ABOUT THIS EXERCISE:
Take the data below and copy exactly the lines starting at the one with "(R136, R141) -/" and finishing at the one with "intro s i law", both included.

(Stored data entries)
......
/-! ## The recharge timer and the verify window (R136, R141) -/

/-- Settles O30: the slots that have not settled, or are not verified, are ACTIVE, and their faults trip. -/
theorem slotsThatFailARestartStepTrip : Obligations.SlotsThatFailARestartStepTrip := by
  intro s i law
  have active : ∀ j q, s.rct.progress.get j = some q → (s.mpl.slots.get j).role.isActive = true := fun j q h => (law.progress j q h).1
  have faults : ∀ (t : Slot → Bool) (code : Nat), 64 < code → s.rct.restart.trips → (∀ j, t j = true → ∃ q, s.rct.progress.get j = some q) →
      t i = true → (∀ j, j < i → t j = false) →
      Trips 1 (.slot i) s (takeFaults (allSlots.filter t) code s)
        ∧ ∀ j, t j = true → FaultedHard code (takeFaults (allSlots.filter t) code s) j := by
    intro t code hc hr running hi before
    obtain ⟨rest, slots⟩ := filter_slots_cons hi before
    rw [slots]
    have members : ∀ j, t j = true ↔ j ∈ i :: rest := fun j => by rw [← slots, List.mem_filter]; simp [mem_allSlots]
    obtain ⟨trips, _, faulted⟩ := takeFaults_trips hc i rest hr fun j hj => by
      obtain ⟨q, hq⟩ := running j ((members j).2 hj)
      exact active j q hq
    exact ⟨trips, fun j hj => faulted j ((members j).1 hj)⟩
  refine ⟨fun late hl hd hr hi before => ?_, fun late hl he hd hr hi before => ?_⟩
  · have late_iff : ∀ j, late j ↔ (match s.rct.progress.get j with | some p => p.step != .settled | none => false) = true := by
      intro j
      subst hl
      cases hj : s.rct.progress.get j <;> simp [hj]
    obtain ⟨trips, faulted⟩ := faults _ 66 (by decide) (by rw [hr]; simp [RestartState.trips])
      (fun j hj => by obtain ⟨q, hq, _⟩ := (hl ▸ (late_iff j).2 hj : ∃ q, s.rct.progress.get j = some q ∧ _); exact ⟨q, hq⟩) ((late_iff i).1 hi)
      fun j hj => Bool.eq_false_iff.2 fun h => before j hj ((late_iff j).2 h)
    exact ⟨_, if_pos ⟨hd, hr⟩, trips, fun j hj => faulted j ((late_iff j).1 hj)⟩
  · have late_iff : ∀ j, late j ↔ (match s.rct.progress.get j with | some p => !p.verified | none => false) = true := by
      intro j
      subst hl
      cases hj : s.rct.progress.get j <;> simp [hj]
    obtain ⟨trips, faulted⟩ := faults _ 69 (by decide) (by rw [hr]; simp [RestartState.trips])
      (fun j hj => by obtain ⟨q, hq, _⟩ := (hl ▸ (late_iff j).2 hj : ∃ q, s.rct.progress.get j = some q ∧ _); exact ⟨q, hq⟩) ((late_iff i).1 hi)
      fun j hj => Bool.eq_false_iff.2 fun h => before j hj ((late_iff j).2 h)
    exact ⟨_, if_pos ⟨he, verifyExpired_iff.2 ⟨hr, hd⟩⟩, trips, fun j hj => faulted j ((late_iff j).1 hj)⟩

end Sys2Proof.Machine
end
......
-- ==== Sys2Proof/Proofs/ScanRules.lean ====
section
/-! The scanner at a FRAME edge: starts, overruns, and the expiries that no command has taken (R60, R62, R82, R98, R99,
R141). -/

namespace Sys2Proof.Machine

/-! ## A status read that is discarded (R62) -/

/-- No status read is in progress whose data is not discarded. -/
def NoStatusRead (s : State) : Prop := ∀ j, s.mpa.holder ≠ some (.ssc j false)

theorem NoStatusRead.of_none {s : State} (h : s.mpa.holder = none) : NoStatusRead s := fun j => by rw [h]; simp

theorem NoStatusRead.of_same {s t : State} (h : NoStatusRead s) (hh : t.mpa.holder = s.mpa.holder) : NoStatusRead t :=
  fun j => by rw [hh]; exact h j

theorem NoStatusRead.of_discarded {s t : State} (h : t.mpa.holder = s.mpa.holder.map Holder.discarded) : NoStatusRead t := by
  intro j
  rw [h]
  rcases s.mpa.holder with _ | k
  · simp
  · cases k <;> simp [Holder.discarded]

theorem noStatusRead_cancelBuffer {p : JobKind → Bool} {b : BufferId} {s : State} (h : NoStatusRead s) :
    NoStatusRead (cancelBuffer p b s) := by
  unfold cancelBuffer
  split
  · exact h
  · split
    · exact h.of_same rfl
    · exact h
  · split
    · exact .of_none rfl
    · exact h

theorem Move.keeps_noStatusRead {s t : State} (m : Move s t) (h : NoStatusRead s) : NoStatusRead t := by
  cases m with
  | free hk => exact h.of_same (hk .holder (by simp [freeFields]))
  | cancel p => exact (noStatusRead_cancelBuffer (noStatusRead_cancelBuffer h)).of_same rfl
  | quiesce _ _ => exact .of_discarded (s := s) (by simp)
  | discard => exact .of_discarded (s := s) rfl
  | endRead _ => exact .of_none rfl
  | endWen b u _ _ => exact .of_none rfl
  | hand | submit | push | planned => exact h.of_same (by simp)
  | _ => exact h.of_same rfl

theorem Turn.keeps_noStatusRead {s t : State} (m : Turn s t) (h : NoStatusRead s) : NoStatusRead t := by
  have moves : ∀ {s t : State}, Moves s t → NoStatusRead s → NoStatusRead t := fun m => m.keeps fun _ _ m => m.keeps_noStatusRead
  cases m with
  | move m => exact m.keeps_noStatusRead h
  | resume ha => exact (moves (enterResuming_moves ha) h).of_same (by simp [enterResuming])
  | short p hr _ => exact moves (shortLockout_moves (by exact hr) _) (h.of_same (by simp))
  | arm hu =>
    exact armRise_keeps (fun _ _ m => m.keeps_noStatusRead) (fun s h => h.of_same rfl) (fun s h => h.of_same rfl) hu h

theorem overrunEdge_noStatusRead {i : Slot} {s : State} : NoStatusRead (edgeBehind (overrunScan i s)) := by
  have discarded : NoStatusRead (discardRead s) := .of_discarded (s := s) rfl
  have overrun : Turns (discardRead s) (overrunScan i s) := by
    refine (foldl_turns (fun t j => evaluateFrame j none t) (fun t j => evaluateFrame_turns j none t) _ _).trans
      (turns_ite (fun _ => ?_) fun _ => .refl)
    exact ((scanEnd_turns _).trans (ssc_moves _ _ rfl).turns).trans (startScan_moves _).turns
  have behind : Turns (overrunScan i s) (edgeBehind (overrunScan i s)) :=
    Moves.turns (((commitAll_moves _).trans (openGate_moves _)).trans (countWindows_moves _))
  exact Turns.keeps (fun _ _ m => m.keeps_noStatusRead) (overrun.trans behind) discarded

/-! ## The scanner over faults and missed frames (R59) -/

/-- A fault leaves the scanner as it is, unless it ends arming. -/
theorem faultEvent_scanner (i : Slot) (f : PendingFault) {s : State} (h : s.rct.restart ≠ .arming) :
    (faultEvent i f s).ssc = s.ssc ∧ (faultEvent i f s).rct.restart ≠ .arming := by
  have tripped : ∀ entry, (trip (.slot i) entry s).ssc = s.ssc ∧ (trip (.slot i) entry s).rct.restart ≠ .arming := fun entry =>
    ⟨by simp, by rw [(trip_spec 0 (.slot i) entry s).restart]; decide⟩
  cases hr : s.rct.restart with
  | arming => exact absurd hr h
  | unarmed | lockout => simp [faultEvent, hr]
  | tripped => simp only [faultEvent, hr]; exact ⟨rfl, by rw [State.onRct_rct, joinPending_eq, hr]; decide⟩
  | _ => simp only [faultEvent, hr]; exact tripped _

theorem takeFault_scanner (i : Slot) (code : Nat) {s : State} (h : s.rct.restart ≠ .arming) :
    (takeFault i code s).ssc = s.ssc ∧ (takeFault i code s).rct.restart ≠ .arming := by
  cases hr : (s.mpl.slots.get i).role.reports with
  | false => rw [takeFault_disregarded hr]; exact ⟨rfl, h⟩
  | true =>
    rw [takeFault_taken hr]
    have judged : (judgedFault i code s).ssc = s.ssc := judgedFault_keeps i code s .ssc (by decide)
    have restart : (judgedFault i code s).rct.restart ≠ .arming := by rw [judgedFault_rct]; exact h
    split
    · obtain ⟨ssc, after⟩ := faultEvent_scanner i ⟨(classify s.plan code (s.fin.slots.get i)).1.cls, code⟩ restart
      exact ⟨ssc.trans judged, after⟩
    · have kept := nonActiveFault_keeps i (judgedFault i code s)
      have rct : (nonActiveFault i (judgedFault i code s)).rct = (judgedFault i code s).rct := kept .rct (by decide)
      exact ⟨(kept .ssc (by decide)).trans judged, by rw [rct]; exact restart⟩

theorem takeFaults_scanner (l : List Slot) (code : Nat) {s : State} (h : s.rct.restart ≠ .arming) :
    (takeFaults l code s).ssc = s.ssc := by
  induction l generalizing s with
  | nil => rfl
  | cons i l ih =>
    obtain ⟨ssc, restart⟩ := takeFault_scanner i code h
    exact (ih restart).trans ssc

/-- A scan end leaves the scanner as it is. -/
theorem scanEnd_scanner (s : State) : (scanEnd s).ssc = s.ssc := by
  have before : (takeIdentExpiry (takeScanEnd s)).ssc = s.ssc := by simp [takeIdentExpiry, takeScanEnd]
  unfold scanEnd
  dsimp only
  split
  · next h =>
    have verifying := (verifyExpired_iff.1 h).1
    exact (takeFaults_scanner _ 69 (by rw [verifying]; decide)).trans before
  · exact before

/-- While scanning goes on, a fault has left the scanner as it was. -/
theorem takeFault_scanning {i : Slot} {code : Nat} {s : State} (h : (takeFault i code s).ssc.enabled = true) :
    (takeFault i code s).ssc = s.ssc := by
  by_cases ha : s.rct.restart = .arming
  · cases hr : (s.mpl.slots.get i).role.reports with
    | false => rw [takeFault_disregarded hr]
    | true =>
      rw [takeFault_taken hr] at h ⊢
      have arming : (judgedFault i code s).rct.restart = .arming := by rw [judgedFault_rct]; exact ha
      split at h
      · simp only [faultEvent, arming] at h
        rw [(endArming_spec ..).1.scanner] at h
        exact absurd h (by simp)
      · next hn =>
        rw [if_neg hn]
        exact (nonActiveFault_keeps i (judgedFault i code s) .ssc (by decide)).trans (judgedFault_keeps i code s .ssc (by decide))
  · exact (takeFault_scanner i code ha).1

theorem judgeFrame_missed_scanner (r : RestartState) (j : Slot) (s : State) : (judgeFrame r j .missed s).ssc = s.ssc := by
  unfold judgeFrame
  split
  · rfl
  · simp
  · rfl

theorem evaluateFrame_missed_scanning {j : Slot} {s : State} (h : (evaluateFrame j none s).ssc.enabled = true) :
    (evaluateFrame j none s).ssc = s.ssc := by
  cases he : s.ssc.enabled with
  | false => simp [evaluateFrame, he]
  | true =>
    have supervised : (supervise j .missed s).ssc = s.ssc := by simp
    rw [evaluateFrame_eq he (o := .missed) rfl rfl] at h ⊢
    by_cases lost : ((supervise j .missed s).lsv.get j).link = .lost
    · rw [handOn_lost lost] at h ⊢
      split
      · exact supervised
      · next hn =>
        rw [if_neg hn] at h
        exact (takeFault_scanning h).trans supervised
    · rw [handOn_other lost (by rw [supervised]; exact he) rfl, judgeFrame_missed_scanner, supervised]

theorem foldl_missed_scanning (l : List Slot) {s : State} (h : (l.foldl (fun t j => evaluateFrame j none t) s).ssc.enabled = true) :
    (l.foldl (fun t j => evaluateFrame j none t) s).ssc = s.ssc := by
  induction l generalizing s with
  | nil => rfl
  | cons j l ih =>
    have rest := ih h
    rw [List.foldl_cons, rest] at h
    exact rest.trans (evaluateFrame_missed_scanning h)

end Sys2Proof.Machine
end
......
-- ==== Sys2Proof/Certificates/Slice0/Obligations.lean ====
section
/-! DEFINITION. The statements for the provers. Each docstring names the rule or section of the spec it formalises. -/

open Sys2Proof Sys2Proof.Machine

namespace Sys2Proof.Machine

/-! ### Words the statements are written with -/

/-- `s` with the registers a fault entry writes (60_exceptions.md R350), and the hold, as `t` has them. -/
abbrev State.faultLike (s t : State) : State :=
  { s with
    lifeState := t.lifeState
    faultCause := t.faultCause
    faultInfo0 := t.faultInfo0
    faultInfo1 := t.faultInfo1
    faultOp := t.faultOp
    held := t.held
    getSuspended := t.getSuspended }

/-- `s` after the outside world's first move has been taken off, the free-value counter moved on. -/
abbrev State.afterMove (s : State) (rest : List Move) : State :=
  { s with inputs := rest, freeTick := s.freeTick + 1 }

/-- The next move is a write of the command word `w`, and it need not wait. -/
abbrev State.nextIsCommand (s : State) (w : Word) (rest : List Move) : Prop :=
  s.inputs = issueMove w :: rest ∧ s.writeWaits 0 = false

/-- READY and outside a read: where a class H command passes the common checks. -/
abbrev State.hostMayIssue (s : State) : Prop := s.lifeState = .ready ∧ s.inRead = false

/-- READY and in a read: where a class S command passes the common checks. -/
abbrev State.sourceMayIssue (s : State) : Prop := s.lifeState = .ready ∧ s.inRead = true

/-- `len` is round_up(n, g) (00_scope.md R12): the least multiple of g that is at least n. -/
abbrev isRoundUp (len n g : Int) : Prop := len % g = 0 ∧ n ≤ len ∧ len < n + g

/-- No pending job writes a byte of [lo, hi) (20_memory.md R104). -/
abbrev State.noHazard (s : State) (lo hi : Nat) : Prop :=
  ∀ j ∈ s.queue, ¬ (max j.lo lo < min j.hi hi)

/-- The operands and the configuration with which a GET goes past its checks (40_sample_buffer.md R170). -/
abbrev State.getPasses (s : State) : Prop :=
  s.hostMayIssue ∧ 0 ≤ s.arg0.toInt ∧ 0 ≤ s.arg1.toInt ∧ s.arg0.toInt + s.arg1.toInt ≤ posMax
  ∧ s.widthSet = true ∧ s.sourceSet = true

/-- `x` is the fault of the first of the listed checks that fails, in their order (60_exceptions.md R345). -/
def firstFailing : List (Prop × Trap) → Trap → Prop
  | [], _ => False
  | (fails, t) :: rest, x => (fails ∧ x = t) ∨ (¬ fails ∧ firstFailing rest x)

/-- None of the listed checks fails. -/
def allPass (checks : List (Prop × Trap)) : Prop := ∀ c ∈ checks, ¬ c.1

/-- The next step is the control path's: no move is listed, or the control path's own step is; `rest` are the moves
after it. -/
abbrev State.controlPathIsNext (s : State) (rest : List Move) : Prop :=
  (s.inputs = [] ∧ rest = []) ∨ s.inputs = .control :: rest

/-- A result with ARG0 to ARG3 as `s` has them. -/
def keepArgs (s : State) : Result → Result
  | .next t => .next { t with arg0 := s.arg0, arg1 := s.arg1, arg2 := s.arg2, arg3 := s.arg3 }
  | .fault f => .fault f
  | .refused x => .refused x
......
FINISHED TASK:
/-! ## The recharge timer and the verify window (R136, R141) -/

/-- Settles O30: the slots that have not settled, or are not verified, are ACTIVE, and their faults trip. -/
theorem slotsThatFailARestartStepTrip : Obligations.SlotsThatFailARestartStepTrip := by
  intro s i law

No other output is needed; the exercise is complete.